今日はストレスのお話をさせていただきます。
よく“ストレスはためてはいけない。”“ストレス解消が大切”という言葉を耳にしますが、
そもそもストレスとは何でしょう。

ストレスという言葉ですが、元は工学の世界の言葉だったそうです。
物体に力を加えて変形させようとすると、元に戻ろうとする力が生じます。例えばゴム
を引っ張れば、戻ろうとする力が生じます。これを応力(ストレス)と呼ぶそうです。
つまり、外部から力が加えられたときに生じる内部からの力をストレスと呼ぶわけです

これを人に置き換えて使われるようになったのが、私たちが普段使っているストレスに
なります。生理学者のセリエによると、私たちが使っているストレスとは、“不快な刺激に
よって生じる心身の反応”ということになります。

ストレスは、対人関係や仕事の負荷など、不快な刺激があれば生じるもので副腎皮質ホ
ルモンや自律神経系のバランス異常によって生じると考えられています。
もう少し詳しく述べると、コルチゾールなどのストレスホルモンが分泌され、自律神経
のうち、交感神経が優位になります。
コルチゾールは血糖を上げたり、血圧をあげたりするはたらきがあります。
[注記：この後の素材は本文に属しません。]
-- ==== Sys2Proof/Machine/RegMap.lean ====
section
/-! DEFINITION. The register map: every register of the index (R919), its BAR0 offset and strides (R911), and the
bits, access type, reset value and plain range of each of its fields, as the tables of the chapters give them. -/
namespace Sys2Proof.Machine

/-- The access types of R21; `rsv` is a reserved field (R24, R25). -/
inductive Acc where
  | ro | rsv | rw | wo | w1c | rws
  deriving DecidableEq, Repr

/-- One field: bits [hi:lo], access type, reset value, and the range of values a write may carry (R23). -/
structure Fld where
  hi : Nat
  lo : Nat
  acc : Acc
  reset : Nat
  min : Nat := 0
  max : Nat := 0xFFFFFFFF
  deriving DecidableEq, Repr

/-- The registers by the names of R919; a lowercase letter stands for an instance index. -/
inductive RegName where
  | SY_ID | CE_CTRL | CE_STATUS | CE_BULK_BASE | CE_FAULT_BASE | CE_FAULT_TIMEOUT | CE_FAULT_COUNT
  | CE_STALL_COUNT | CE_DBG_CMD | CE_DBG_SEL | CE_DBG_DATA | CE_DBG_STATUS | CE_CH_LEVEL_LO | CE_CH_LEVEL_HI
  | TS_CTRL | TS_PKT_ENTRY | TS_AFFINITY_WAIT | TS_RESERVE | TS_INT_SAVE | TS_STATUS | TS_TRACE_BASE
  | TS_TRACE_SIZE | TS_TRACE_WR | TS_TRACE_LOST | TS_CANCEL_COUNT | TS_ABORT_COUNT | TS_DEP_UNDERFLOW
  | TS_FULL_COUNT | TS_TASK_SEL | TS_TASK_INFO0 | TS_TASK_INFO1 | TS_PORT_PRIO | TS_PORT_PRIO_HI | TS_HOLD_p
  | TS_STEER | CL_VER_STATUS | CL_VER_CMD | CL_VER_REFUSED | CL_INFLIGHT0 | CL_INFLIGHT1 | CL_ERR_TAG
  | CL_TREE_ERR | CL_TREE_ADDR | CL_TREE_DATA | CL_PORT_GROUP | CL_PORT_GROUP_HI | CL_MTR_SEL | CL_MTR_PARAM0
  | CL_MTR_PARAM1 | CL_MTR_PARAM2 | CL_MTR_PARAM3 | CL_MTR_CMD | CL_MTR_TC | CL_MTR_TP | CL_PG_DOMAIN_g
  | CL_PG_CFG_g | CL_IG_CTRL_p | CL_IG_SDU_p_k | CL_IG_GATE_DROP_p | CL_IG_SDU_DROP_p | CL_IG_LATCH_p
  | CL_NODES | CL_TRANS | CL_EXTR | FD_CTRL | FD_STATUS | FD_HASH_SEED | FD_FULL_POLICY | FD_AGE_CTRL
  | FD_MOVE_CFG | FD_DEVICE_ID | FD_FABRIC_CFG | FD_CMD | FD_CMD_STATUS | FD_LEARN_QLEVEL | FD_MOVE_COUNT
  | FD_MOVE_DAMPED | FD_LEARN_OVF | FD_EVICT_COUNT | FD_INSERT_FAIL | FD_AGED_COUNT | FD_STATIC_CONFLICT
  | FD_NOTICE_LOST | FD_CMD_DATA | FD_LEARN_p | FD_LEARN_COUNT_p | GR_CTRL | GR_POOL_BASE | GR_POOL_SIZE
  | GR_DPOOL_BASE | GR_DPOOL_SIZE | GR_FREE | GR_DFREE | GR_SHEAF_FREE | GR_ENTRY_FREE | GR_REJ_FREE
  | GR_REJ_RLS | GR_EXTEND_FAIL | GR_NOBUF | GR_SHEAF_SEL | GR_CNT_BASE | GR_CNT_SEL | GR_CNT_CMD
  | GR_CNT_DATA_HI | GR_CNT_DATA_LO | GR_CNT_STATUS | GR_SHEAF_D | GR_SNAP_k_FIRST | GR_SNAP_k_COUNT
  | GR_SNAP_k_DEST | GR_SNAP_k_STATUS | GR_MIRROR_s_SRC | GR_MIRROR_s_DST | PT_CTRL | PT_STATUS | PT_CFG
  | PT_LINK_TIMEOUT | PT_PORT_LIMIT | PT_PREEMPT | PT_Q_LIMIT | PT_Q_AGE | PT_Q_SLOPE | PT_Q_HICREDIT
  | PT_Q_LOCREDIT | PT_Q_CREDIT | PT_Q_LEVEL | PT_MDIO_CFG | PT_MDIO_CMD | PT_MDIO_STATUS | CP_CTRL
  | CP_STATUS | CP_ERR_INFO | CP_ERR_COUNT | CP_CMD_COUNT | CP_SQUASH_COUNT | CP_ABANDON_COUNT | LK_SEL
  | LK_INFO | LK_ABANDON_COUNT | LK_SEIZE_COUNT | TB_CTRL | TB_STATUS | TB_UNCERT | TB_RATE | TB_RATE_LIMIT
  | TB_SERVO | TB_STEP_LIMIT | TB_STEP_CFG | TB_LOCK_CFG | TB_HOLD_CFG | TB_CMD | TB_CMD_DATA0 | TB_CMD_DATA1
  | TB_CMD_DATA2 | TB_CAP0 | TB_CAP1 | TB_CAP2 | TB_CAP3 | TB_CAP4 | TB_LAST_STEP | TB_STEP_COUNT
  | TB_STEP_REFUSED | TB_MSG_REJECT | TB_SYNC_TIMEOUT | TB_REJECT_INFO | TB_XFER_CFG | TB_XTAL_CFG
  | TB_XTAL_PPM | TB_XTAL_RATIO | TB_XTAL_STATUS | TB_SLEEP_LEDGER0 | TB_SLEEP_LEDGER1 | TB_SLEEP_LEDGER2
  | TB_SLEEP_LEDGER3 | TB_SLEEP_LEDGER4 | TB_SLEEP_LEDGER5 | TB_SLEEP_LEDGER6 | TB_SLEEP_LEDGER7
  | TB_DOM_d_CFG | TB_DOM_d_MASTERS | TB_DOM_d_STATUS | TB_DOM_d_OFFSET | TB_PORT_p_CFG | TB_PORT_p_LAT
  | TB_PORT_p_ASYM | TB_PORT_p_PDELAY | LT_CTRL | LT_STATUS | LT_ENT_SEL | LT_ENT_CMD | LT_FIRE_COUNT
  | LT_SKIP_COUNT | LT_NOEFFECT_COUNT | LT_LAST_SKIP | LT_STAGE_PENDING | LT_COMMIT_COUNT | LT_GPIO_CFG
  | LT_GPIO_STATE | LT_GCL_ENT_SEL | LT_GCL_ENT_DATA | LT_ENT_DATA | LT_HOLD_p | LT_LAUNCH_p_CFG
  | LT_LAUNCH_p_LATE | LT_LAUNCH_p_DROP | LT_GCL_l_CTRL | LT_GCL_l_BASE_HI | LT_GCL_l_BASE_LO
  | LT_GCL_l_BASE_NS | LT_GCL_l_CYCLE | LT_GCL_l_EXT | LT_GCL_l_STATUS | SY_STAGE_COMMIT | DM_CH_c_CFG
  | DM_CH_c_CMD | DM_CH_c_STATUS | DM_CH_c_FILL_RANGE | DM_CH_c_TIMING0 | DM_CH_c_TIMING1 | DM_CH_c_TIMING2
  | DM_CH_c_REF | DM_CH_c_RETRY | DM_CH_c_TRAIN_CFG | DM_CH_c_TRAIN_SEL | DM_CH_c_TRAIN_DATA
  | DM_CH_c_PARITY_COUNT | DM_CH_c_CRC_COUNT | DM_CH_c_REPLAY_COUNT | DM_CH_c_PANIC_COUNT
  | DM_CH_c_FAIL_COUNT | DM_CH_c_PORT_p_CFG | DM_CH_c_PORT_p_STATUS | DM_CH_c_PORT_p_LATE | DM_QOS_MODE
  | DM_PART_GRAIN | DM_PART_CNT | DM_PART_TRACE | MI_CTRL | MI_BIST_STATUS | MI_POISON_TX | MI_POISON_DROP
  | MI_RAW_SEL | MI_RAW_ADDR | MI_RAW_CMD | MI_RAW_STATUS | MI_SPARE_SEL | MI_SPARE_ROW0 | MI_SPARE_ROW1
  | MI_TRACK_INFO | MI_TRACK_COUNT | MI_TRACK_SEL | MI_RAW_DATA | MI_RAW_CHECK | MI_MEM_m_SCRUB_CFG
  | MI_MEM_m_SCRUB_BASE | MI_MEM_m_SCRUB_SIZE | MI_MEM_m_SCRUB_STATUS | MI_MEM_m_CORR | MI_MEM_m_UNCORR
  | MI_MEM_m_MARKED | MI_MEM_m_TRACK_OVF | MI_MEM_m_HARD | GL_CTRL | GL_STATUS | GL_VOL_ID_HI | GL_VOL_ID_LO
  | GL_STAGE_BASE | GL_STAGE_SIZE | GL_HOLD_LIMIT | GL_CLOSE | GL_NVME_CFG | GL_PROT_CFG | GL_PFAIL_CFG
  | GL_HDR_PERIOD | GL_CMD | GL_CMD_STATUS | GL_WIN_SEL | GL_WIN_INFO | GL_RECORDS | GL_MIB | GL_GAP_COUNT
  | GL_LOST_RECORDS | GL_STAGED_COUNT | GL_POISON_COUNT | GL_NVME_TIMEOUT | GL_PFAIL_COUNT | GL_Q_SNAP_q
  | GL_CMD_DATA | GL_DRIVE_d_CFG | GL_DRIVE_d_STATUS | GL_DRIVE_d_LBAS_HI | GL_DRIVE_d_LBAS_LO
  | GL_DRIVE_d_NEXT | TH_H_CTRL | TH_H_STATUS | TH_H_CFG | TH_H_LAT | TH_H_LANE_SEL | TH_H_LANE_INFO
  | TH_H_TRAIN_COUNT | TH_H_RETRY_COUNT | TH_H_LANE_DROP | TH_H_LOST_MSG | TH_F_CTRL | TH_F_STATUS | TH_F_CFG
  | TH_F_LAT | TH_F_LANE_SEL | TH_F_LANE_INFO | TH_F_TRAIN_COUNT | TH_F_RETRY_COUNT | TH_F_LANE_DROP
  | TH_F_LOST_MSG | TH_H_LOST_WR | TH_H_RD_TIMEOUT | TH_F_SEG_DISCARD | HS_CTRL | HS_STATUS | HS_RX_CFG
  | HS_CMD_CFG | HS_DLV_CFG | HS_DLV_MCAST_LO | HS_DLV_MCAST_HI | HS_NOTICE_CFG | HS_FETCH_LATE
  | HS_RX_STORE_DROP | HS_NOTICE_LOST | HS_DLV_MISS | HS_DLV_e_CFG | HS_DLV_e_MAC_HI | HS_DLV_e_MAC_LO
  | HS_S_DB_ADDR_LO | HS_S_DB_ADDR_HI | HS_S_DB_CFG | HS_S_DB_COLD | HS_S_STATUS_ADDR_LO
  | HS_S_STATUS_ADDR_HI | HS_S_HEALTH_ADDR_LO | HS_S_HEALTH_ADDR_HI | HS_S_CTRL | HS_S_STATE | HS_S_TX_FRAMES
  | HS_S_RX_FRAMES | HS_S_RX_DROP | HS_S_DESC_ERR | HS_S_DB_ERR | HS_S_FETCHES | HS_S_RING_r_BASE_LO
  | HS_S_RING_r_BASE_HI | HS_S_RING_r_CFG | HS_S_RING_r_STATUS | HS_SLICE_s_STATE | HS_SLICE_s_PASID
  | HS_SLICE_s_PERM | HS_SLICE_s_RX_QUOTA | HS_SLICE_s_TX_RATE | HS_SLICE_s_RX_USE | HS_SLICE_s_LOST
  | HS_SLICE_s_LOG_BASE_LO | HS_SLICE_s_LOG_BASE_HI | HS_SLICE_s_LOG_CFG | HS_SLICE_s_LOG_CONS
  | HS_SLICE_s_LOG_PROD | HS_SLICE_s_WIN_w_BASE_LO | HS_SLICE_s_WIN_w_BASE_HI | HS_SLICE_s_WIN_w_PAGES
  | HS_SLICE_CFG | HS_SLICE_FORCE | HS_SLICE_LOST | ER_CTRL | ER_STATUS | ER_BLK_CFG | ER_REG_CFG
  | ER_CHIP_CFG | ER_REC_SEQ | ER_LOST | ER_BLK_COUNT | ER_REG_COUNT | ER_CHIP_COUNT | ER_REJECT_LOG
  | ER_DRAINED | ER_DRAINED_PT | ER_MASK1 | ER_MASK2 | ER_MASK3 | ER_MASK4 | ER_LOG_SEL | ER_LOG_DATA
  | SY_ERR_BASE_LO | SY_ERR_BASE_HI | SY_ERR_CFG | SY_ERR_PROD | SY_ERR_CONS | SY_ERR_LOST | SY_ERR_MASK
  | SY_REJECT_LOG | SY_REJECT_FIRST | SY_REJECT_COUNT | PW_STATUS | PW_CMD | PW_CMD_STATUS | PW_IDLE_CFG
  | PW_FALLOW_CFG | PW_WAKE_CFG | PW_WAKE_TIMER_HI | PW_WAKE_TIMER_LO | PW_RETURN_DELAYS0 | PW_RETURN_DELAYS1
  | PW_WAKE_RECORD0 | PW_WAKE_RECORD1 | PW_WAKE_RECORD2 | PW_RESET_CAUSE | PW_BROWNOUT | PW_BOOT_STATUS
  | PW_BOOT_INFO | PW_FUSE_STATUS | PW_QSPI_CMD | PW_QSPI_ADDR | PW_QSPI_DATA | PW_QSPI_STATUS | PW_FUSE_KEY
  deriving DecidableEq, Repr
自律神経に
ついては、緊張に関係する交感神経が、リラックスする副交感神経よりも優位になります
。このとき脈や呼吸が早くなります。

不快な刺激(ストレッサー)を受けると、体がその不快な刺激と闘うための準備をして
くれているのです。例えば仕事で失敗できない時などにストレスが生じたことで、いつも
より脳に血液や糖分が届き、頭がしっかりはたらいて失敗しないですむかもしれません。
ストレスが生じることで高い集中力を発揮することもあるのです。
もちろん過度にストレスが生じてしまうと、常にコルチゾールが高い値となってしまい、
常に血圧が高く、血糖値も高くなります。これは高血圧や糖尿病の発症リスクとなりま
す。

また、過度のコルチゾールは脳の神経細胞を傷つけると指摘されています。
このようにストレスは必要な時に適度に生じていれば良いものと言えますが、過度に生じ
ることで私たちの心身に害を及ぼすものになってしまうのです。

ストレスを無くすのではなく、上手にストレスとつきあっていきたいものですね。
寒暖の差が大きい日が少なくありません。どうぞお体にはご自愛ください。